Report each line of the data below in which "Machine" appears.
Material to process Block Start
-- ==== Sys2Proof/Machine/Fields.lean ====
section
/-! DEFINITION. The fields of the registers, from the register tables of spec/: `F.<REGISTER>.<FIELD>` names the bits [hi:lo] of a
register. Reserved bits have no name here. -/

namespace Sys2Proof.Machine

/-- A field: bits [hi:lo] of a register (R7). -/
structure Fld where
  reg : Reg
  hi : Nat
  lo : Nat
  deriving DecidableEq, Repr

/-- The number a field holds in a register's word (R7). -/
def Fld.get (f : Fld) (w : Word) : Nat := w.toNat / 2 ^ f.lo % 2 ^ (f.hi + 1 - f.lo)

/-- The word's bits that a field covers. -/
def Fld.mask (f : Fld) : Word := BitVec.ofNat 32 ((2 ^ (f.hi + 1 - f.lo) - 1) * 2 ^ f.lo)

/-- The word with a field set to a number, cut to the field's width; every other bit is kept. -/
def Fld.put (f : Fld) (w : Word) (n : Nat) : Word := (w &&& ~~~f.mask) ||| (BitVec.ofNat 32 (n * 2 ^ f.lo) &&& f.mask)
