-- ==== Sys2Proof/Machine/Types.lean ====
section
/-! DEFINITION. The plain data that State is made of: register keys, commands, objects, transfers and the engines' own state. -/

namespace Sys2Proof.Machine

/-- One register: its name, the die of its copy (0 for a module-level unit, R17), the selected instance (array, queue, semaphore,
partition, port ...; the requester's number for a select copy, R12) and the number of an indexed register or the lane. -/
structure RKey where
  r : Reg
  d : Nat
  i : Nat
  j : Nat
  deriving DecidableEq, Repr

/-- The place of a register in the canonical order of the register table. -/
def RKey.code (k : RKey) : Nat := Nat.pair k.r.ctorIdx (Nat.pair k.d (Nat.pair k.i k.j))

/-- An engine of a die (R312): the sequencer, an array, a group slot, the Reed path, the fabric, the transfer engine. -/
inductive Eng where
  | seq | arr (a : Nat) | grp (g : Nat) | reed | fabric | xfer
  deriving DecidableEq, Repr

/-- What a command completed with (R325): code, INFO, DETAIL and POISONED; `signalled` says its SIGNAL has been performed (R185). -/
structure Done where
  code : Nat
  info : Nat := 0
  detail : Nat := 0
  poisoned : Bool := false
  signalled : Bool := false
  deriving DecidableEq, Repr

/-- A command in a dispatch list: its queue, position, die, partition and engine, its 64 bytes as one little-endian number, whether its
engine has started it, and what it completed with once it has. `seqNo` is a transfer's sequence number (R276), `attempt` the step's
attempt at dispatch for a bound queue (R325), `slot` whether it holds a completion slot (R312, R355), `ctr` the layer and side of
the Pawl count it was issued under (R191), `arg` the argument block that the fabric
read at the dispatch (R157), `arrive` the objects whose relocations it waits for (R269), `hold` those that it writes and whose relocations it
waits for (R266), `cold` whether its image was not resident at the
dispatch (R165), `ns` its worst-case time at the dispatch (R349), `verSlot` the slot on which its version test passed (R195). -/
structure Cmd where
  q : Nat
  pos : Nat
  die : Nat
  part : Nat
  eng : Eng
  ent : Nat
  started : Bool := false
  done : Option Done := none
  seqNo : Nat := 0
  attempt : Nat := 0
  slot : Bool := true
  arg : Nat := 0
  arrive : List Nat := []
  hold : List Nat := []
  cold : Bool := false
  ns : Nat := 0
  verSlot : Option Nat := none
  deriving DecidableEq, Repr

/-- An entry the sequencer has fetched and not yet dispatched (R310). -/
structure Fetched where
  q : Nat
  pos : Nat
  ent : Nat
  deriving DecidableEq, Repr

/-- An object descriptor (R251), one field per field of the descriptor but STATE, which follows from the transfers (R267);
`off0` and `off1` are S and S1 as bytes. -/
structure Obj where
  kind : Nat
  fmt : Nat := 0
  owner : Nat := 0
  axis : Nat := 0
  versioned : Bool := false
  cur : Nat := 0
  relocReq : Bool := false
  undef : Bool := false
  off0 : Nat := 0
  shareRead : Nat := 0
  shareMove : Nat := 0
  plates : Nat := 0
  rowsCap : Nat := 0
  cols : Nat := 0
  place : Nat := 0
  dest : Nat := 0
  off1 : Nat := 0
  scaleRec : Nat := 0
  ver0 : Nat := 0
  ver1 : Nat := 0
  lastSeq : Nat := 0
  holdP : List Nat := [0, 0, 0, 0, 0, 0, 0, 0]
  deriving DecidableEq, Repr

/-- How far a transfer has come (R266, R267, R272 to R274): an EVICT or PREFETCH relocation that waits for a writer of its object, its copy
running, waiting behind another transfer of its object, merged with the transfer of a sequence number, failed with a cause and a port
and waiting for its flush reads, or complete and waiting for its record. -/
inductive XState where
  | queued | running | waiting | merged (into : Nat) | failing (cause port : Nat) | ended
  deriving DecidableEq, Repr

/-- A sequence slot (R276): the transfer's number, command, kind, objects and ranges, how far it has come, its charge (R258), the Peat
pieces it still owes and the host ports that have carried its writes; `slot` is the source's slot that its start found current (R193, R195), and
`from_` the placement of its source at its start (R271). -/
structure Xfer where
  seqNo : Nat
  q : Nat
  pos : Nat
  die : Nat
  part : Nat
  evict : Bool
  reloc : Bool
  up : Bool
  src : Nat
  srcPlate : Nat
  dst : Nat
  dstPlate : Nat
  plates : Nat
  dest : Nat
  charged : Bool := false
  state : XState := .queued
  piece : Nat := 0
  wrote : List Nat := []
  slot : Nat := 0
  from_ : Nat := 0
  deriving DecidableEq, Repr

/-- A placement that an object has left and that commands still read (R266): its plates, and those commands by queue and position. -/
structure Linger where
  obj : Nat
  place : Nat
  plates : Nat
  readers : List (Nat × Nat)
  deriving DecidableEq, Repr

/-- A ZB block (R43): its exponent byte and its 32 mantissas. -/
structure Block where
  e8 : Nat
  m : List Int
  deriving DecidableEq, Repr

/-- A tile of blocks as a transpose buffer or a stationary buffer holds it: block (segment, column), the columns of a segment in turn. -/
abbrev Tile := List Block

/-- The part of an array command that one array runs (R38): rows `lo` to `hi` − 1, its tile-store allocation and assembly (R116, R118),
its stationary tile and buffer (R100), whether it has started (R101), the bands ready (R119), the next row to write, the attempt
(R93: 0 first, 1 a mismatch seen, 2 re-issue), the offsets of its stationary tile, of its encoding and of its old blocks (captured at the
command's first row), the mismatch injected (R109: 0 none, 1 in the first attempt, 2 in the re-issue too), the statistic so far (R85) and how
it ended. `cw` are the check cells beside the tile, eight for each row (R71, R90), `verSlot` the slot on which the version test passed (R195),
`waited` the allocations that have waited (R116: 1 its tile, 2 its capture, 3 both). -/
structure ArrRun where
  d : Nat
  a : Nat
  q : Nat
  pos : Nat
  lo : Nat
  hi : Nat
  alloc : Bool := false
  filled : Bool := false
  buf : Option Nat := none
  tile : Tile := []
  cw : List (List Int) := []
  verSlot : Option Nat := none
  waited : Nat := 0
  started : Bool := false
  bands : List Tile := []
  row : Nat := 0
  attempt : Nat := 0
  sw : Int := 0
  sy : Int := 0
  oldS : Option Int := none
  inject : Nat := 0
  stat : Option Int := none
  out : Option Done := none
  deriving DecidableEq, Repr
Material to process Block End
> [Task output]:
-- ==== Sys2Proof/Machine/Fields.lean ====
namespace Sys2Proof.Machine
-- ==== Sys2Proof/Machine/Types.lean ====
namespace Sys2Proof.Machine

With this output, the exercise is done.